I thought I would really miss football.
In the week before it was all called off, I went to three City games. They encapsulated our season: a 1-0 win at home against a high-flying Leicester side, a captivating penalty win at the new Tottenham Hotspur stadium in the FA Cup 5th round, and then a back-to-earth-with-a-bump 0-1 defeat at Brammall Lane against an organised Sheffield United.
Despite that defeat, my thirst for football was still high. But as the week moved on and Mikel Arteta and then Callum Hudson-Odoi were diagnosed, and we knew very little about coronavirus, I started becoming edgy about attending the Southampton game at Carrow Road the following weekend.
I had only decided the day before that someone else could borrow my season ticket when, at the eleventh hour, the weekend’s fixtures were called off. A ball hasn’t been kicked since.
When the season resumes next week, it will have been three months without any action. Now, usually, we have a two to three-month gap between seasons anyway, but this was a different period of time. No major tournaments to keep us engaged, no transfer rumours to get excited (or worried) about.
To be honest, I didn’t care.
Until the players stepped back into training, any interest in football had gone. There seemed more important things to worry about – the health of my family, whether I would still have a job (I didn’t as it turned out), and the chemical balance in my newly acquired hot tub. I actually forgot about football for a while, and as it turned out it wasn’t a bad thing.
No VAR to vent at, no misery as my team ‘play well again in defeat’ and no forking out hundreds of pounds which I now didn’t have following them up and down the country. I would have been happy for the season to be voided, whether that meant Norwich being relegated or not.
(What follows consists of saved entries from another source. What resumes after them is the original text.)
-- ==== Sys2Proof/Proofs/WinnowBoundary.lean ====
section
/-! O14: Winnow's boundary: its order of steps, the queues, the snapshot, the end of requests and their admission (R74 to R80, R87, R339, R378). -/
namespace Sys2Proof.Machine

/-! The admission queues (R75). -/

/-- The requests that wait in a class. -/
def Winnow.waiting (w : Winnow) (c : Nat) : List (Nat × Request) := w.reqs.filter fun e => e.2.queued && e.2.class_ == c

/-- Place of a request in the queue of class `c`, behind the mark of an evicted one and before its arrival. -/
def Request.placeIn (r : Request) (c : Nat) : Nat :=
  if c = 0 then (if r.deadline = 0 then 2 ^ 64 - 1 else r.deadline) else if c = 3 then 0 else 2 ^ 16 - 1 - r.priority

theorem Request.placeIn_lt {r : Request} (h : r.deadline < 2 ^ 64) (c : Nat) : r.placeIn c < 2 ^ 64 := by
  unfold Request.placeIn
  split
  · split <;> omega
  · split <;> omega

theorem Request.queueKey_eq {r : Request} (hc : r.class_ < 4) (k : Nat) :
    r.queueKey k = (if r.state = 5 then 0 else 2 ^ 168) + r.placeIn r.class_ * 2 ^ 100 + r.arrival * 2 ^ 20 + k := by
  have hplace : (if r.class_ = 0 then (if r.deadline = 0 then 2 ^ 64 - 1 else r.deadline) else if r.class_ < 3 then 65535 - r.priority else 0) =
      r.placeIn r.class_ := by
    unfold Request.placeIn
    split
    · rfl
    · split <;> split <;> omega
  unfold Request.queueKey
  rw [hplace]

/-- The order that the keys of two requests of a class give. -/
theorem Request.queueKey_le {r q : Request} {a b c : Nat} (hc : c < 4) (hr : r.class_ = c ∧ a < 2 ^ 16 ∧ r.deadline < 2 ^ 64 ∧ r.arrival < 2 ^ 64)
    (hq : q.class_ = c ∧ b < 2 ^ 16 ∧ q.deadline < 2 ^ 64 ∧ q.arrival < 2 ^ 64) (hab : a ≠ b) (h : r.queueKey a ≤ q.queueKey b) :
    (r.state = 5 ∧ q.state ≠ 5) ∨ ((r.state = 5 ↔ q.state = 5) ∧ (r.placeIn c < q.placeIn c ∨ (r.placeIn c = q.placeIn c ∧
      (r.arrival < q.arrival ∨ (r.arrival = q.arrival ∧ a < b))))) := by
  obtain ⟨hrc, ha, hrd, hra⟩ := hr
  obtain ⟨hqc, hb, hqd, hqa⟩ := hq
  have hrp := Request.placeIn_lt hrd c
  have hqp := Request.placeIn_lt hqd c
  rw [Request.queueKey_eq (hrc ▸ hc), Request.queueKey_eq (hqc ▸ hc), hrc, hqc] at h
  generalize r.placeIn c = x at *
  generalize q.placeIn c = y at *
  by_cases h1 : r.state = 5 <;> by_cases h2 : q.state = 5
  · rw [if_pos h1, if_pos h2] at h
    exact .inr ⟨iff_of_true h1 h2, by omega⟩
  · exact .inl ⟨h1, h2⟩
  · rw [if_neg h1, if_pos h2] at h
    omega
  · rw [if_neg h1, if_neg h2] at h
    exact .inr ⟨iff_of_false h1 h2, by omega⟩

theorem Winnow.queueOf_perm (w : Winnow) (c : Nat) : (w.queueOf c).Perm ((w.waiting c).map (·.1)) := by
  have h := (sortKey_perm [] ((w.waiting c).map fun e => (e.2.queueKey e.1, e.1))).map (·.2)
  simp only [List.nil_append, List.map_map, Function.comp_def] at h
  exact h

theorem Winnow.req_of_mem {w : Winnow} (hn : (w.reqs.map (·.1)).Nodup) {e : Nat × Request} (he : e ∈ w.reqs) : w.req e.1 = e.2 := mget_of_mem _ hn he

theorem Winnow.queueOf_order {w : Winnow} (hn : (w.reqs.map (·.1)).Nodup)
    (hs : ∀ e ∈ w.reqs, e.1 < 2 ^ 16 ∧ e.2.deadline < 2 ^ 64 ∧ e.2.priority < 2 ^ 16 ∧ e.2.arrival < 2 ^ 64) {c : Nat} (hc : c < 4) :
    (w.queueOf c).Pairwise fun a b =>
      let r := w.req a
      let q := w.req b
      (r.state = 5 ∧ q.state ≠ 5) ∨ ((r.state = 5 ↔ q.state = 5) ∧ (r.placeIn c < q.placeIn c ∨ (r.placeIn c = q.placeIn c ∧
        (r.arrival < q.arrival ∨ (r.arrival = q.arrival ∧ a < b))))) := by
  have hreq {e : Nat × Request} (he : e ∈ w.waiting c) : w.req e.1 = e.2 := Winnow.req_of_mem hn (List.mem_filter.1 he).1
  obtain ⟨-, hsorted⟩ := sortKey_values (fun e : Nat × Request => e.2.queueKey e.1) (·.1) (fun k => (w.req k).queueKey k) (w.waiting c)
    fun e he => by rw [hreq he]
  have hne : (w.queueOf c).Pairwise (· ≠ ·) := (w.queueOf_perm c).nodup_iff.2 (hn.sublist (List.filter_sublist.map _))
  have hsmall {k : Nat} (hk : k ∈ w.queueOf c) : (w.req k).class_ = c ∧ k < 2 ^ 16 ∧ (w.req k).deadline < 2 ^ 64 ∧ (w.req k).arrival < 2 ^ 64 := by
    obtain ⟨e, he, rfl⟩ := List.mem_map.1 ((w.queueOf_perm c).mem_iff.1 hk)
    rw [hreq he]
    obtain ⟨hmem, hwait⟩ := List.mem_filter.1 he
    obtain ⟨h1, h2, -, h3⟩ := hs e hmem
    rw [Bool.and_eq_true, beq_iff_eq] at hwait
    exact ⟨hwait.2, h1, h2, h3⟩
  refine List.Pairwise.imp_of_mem (fun {a b} ha hb h => ?_) (hsorted.and hne)
  exact Request.queueKey_le hc (hsmall ha) (hsmall hb) h.2 h.1

/-! The snapshot (R70, R79). -/

theorem Request.live_live (r : Request) (b : List Byte) : (r.live b).live b = r.live b := by
  have hflags (n : Nat) (c : Bool) : (n / 2 * 2 + (if c then 1 else 0)) / 2 * 2 + (if c then 1 else 0) = n / 2 * 2 + (if c then 1 else 0) := by
    split <;> omega
  unfold Request.live
  simp only [hflags]

theorem Request.live_eq (r : Request) (b : List Byte) : r.live b =
    { r with maxNew := field b 0x18 4, deadline := field b 0x20 8, priority := field b 0x28 2,
             stops := (List.range (min 6 (field b 0x58 1))).map fun i => field b (0x40 + 4 * i) 4,
             flags := r.flags / 2 * 2 + field b 0x2E 1 % 2 } := by
  have hbit : (if nbit (field b 0x2E 1) 0 then 1 else 0) = field b 0x2E 1 % 2 := by
    unfold nbit
    rcases Nat.mod_two_eq_zero_or_one (field b 0x2E 1) with h | h <;> simp [h]
  rw [Request.live, hbit]

/-- One request of the snapshot is read, as the bytes of its record `b` stand. -/
def Winnow.readLive (b : Nat → List Byte) (w : Winnow) (k : Nat) : Winnow :=
  if field (b k) 0 4 % 2 = 1 then w else w.setReq k ((w.req k).live (b k))

theorem Winnow.readLive_table (b : Nat → List Byte) (w : Winnow) (k : Nat) : (w.readLive b k).table = w.table := by
  unfold Winnow.readLive
  split <;> rfl

theorem Winnow.req_readLive (b : Nat → List Byte) (w : Winnow) (j k : Nat) :
    (w.readLive b j).req k = if j = k ∧ field (b k) 0 4 % 2 ≠ 1 then (w.req k).live (b k) else w.req k := by
  unfold Winnow.readLive
  by_cases h : j = k
  · subst h
    by_cases ho : field (b j) 0 4 % 2 = 1 <;> simp [ho, Winnow.req_setReq]
  · split <;> simp [h, Winnow.req_setReq]

/-- Reads of many: each that is named and stable takes its live fields once and for all. -/
theorem Winnow.req_foldl_readLive (b : Nat → List Byte) (ks : List Nat) (w : Winnow) (k : Nat) :
    (ks.foldl (Winnow.readLive b) w).req k = if k ∈ ks ∧ field (b k) 0 4 % 2 ≠ 1 then (w.req k).live (b k) else w.req k := by
  induction ks generalizing w with
  | nil => simp
  | cons j ks ih =>
    rw [List.foldl_cons, ih, Winnow.req_readLive]
    by_cases ho : field (b k) 0 4 % 2 = 1
    · simp [ho]
    by_cases hj : j = k
    · subst hj
      simp [ho, Request.live_live]
    · simp [hj, Ne.symm hj]

theorem Winnow.mem_actives_iff {w : Winnow} (hn : (w.reqs.map (·.1)).Nodup) {k : Nat} : k ∈ w.actives.map (·.1) ↔ (w.req k).active = true := by
  constructor
  · intro hk
    obtain ⟨e, he, rfl⟩ := List.mem_map.1 hk
    rw [Winnow.req_of_active hn he]
    exact (List.mem_filter.1 he).2
  · intro ha
    have hne : w.req k ≠ {} := fun h => by rw [h] at ha; exact absurd ha (by decide)
    exact List.mem_map.2 ⟨_, List.mem_filter.2 ⟨mem_keys_of_mget_ne ({} : Request) w.reqs k hne, ha⟩, rfl⟩

/-- The requests whose records the snapshot reads. -/
def Winnow.picked (w : Winnow) : List Nat := w.bySlot.map (·.2) ++ (List.range 4).flatMap fun c => (w.queueOf c).take 64

theorem Winnow.mem_picked {w : Winnow} (hn : (w.reqs.map (·.1)).Nodup) {k : Nat} :
    k ∈ w.picked ↔ (w.req k).state = 2 ∨ (w.req k).state = 3 ∨ ∃ c < 4, k ∈ (w.queueOf c).take 64 := by
  rw [Winnow.picked, List.mem_append, w.bySlot_records.mem_iff, Winnow.mem_actives_iff hn, Request.active_iff, or_assoc]
  simp only [List.mem_flatMap, List.mem_range]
But football was still there… lurking in the background like a creepy man called Keith from the end of your road. And when the players returned to training, following football again felt like an ex-girlfriend posting new pictures of herself on Facebook – I didn’t quite feel the same about it, but it brought back some good memories.
A week or ten days later and I find myself scrolling through the photos of the players on the training ground, naming each one in every single picture and judging their new haircuts out of 10.
I’m lying in bed at night naming my starting XI (and subs) in about three or four different formations. I’m looking at our fixtures and pinpointing just where we will get the 15 points or so we need for survival. I doubt even Daniel Farke is that obsessed. The ex-girlfriend is back, and we are having a full-blown orgy.
There are many people saying they can’t get excited at the prospect of playing behind closed doors, and I get it. What is football without the fans? It won’t be as good, for sure. I will miss my six pints of real ale at the Ribs of Beef and the sun-soaked, beer-hazed stroll to the ground on matchday, the chance to meet up with mates, and, win, lose or draw, be up for the same ritual the following week.
However, I am pretty determined not to let the situation completely chew up the atmosphere. It’s great news that all 92 games will be shown live on TV. As someone who normally gets to around four or five away matches a season, it is a chance to watch them all live. For those who don’t have Sky or BT, some of the matches will be free to air, which should be applauded.
And to that end I have bought myself a TV bracket and a waterproof TV casing for my external garden wall. When the games are on, I can invite a couple of mates round with beers to sit at a two-metre distance, create a bit of a buzz and watch the footy – with a fridge about as socially distanced as we are from one another.
The addition of ‘crowd noise’ on the TV should add a little something. Not everyone is fortunate enough to have a garden of their own, but at least many people should be able to watch some of the football one way or another.
The final debate is whether or not it is safe to restart the season. It is fantastic news that there were no positive coronavirus tests in the most recent round of testing, and only one in the previous two rounds combined.
With players under orders to maintain social distancing rules at all other times, the rate of infection should stay low if not obsolete. Those players who have tested positive have largely talked of very few or no symptoms.
Of course, money talks and we all know that the season is resuming to prevent the hugely damaging effects of clubs returning TV monies, but we always knew that would be the case. It seems the measures in place are sensible to ensure the season is finished in the fairest possible way.
With the country at loggerheads over politics and racism, the usually madcap world of football may just give those of us who love the game a little light relief and ‘normality.’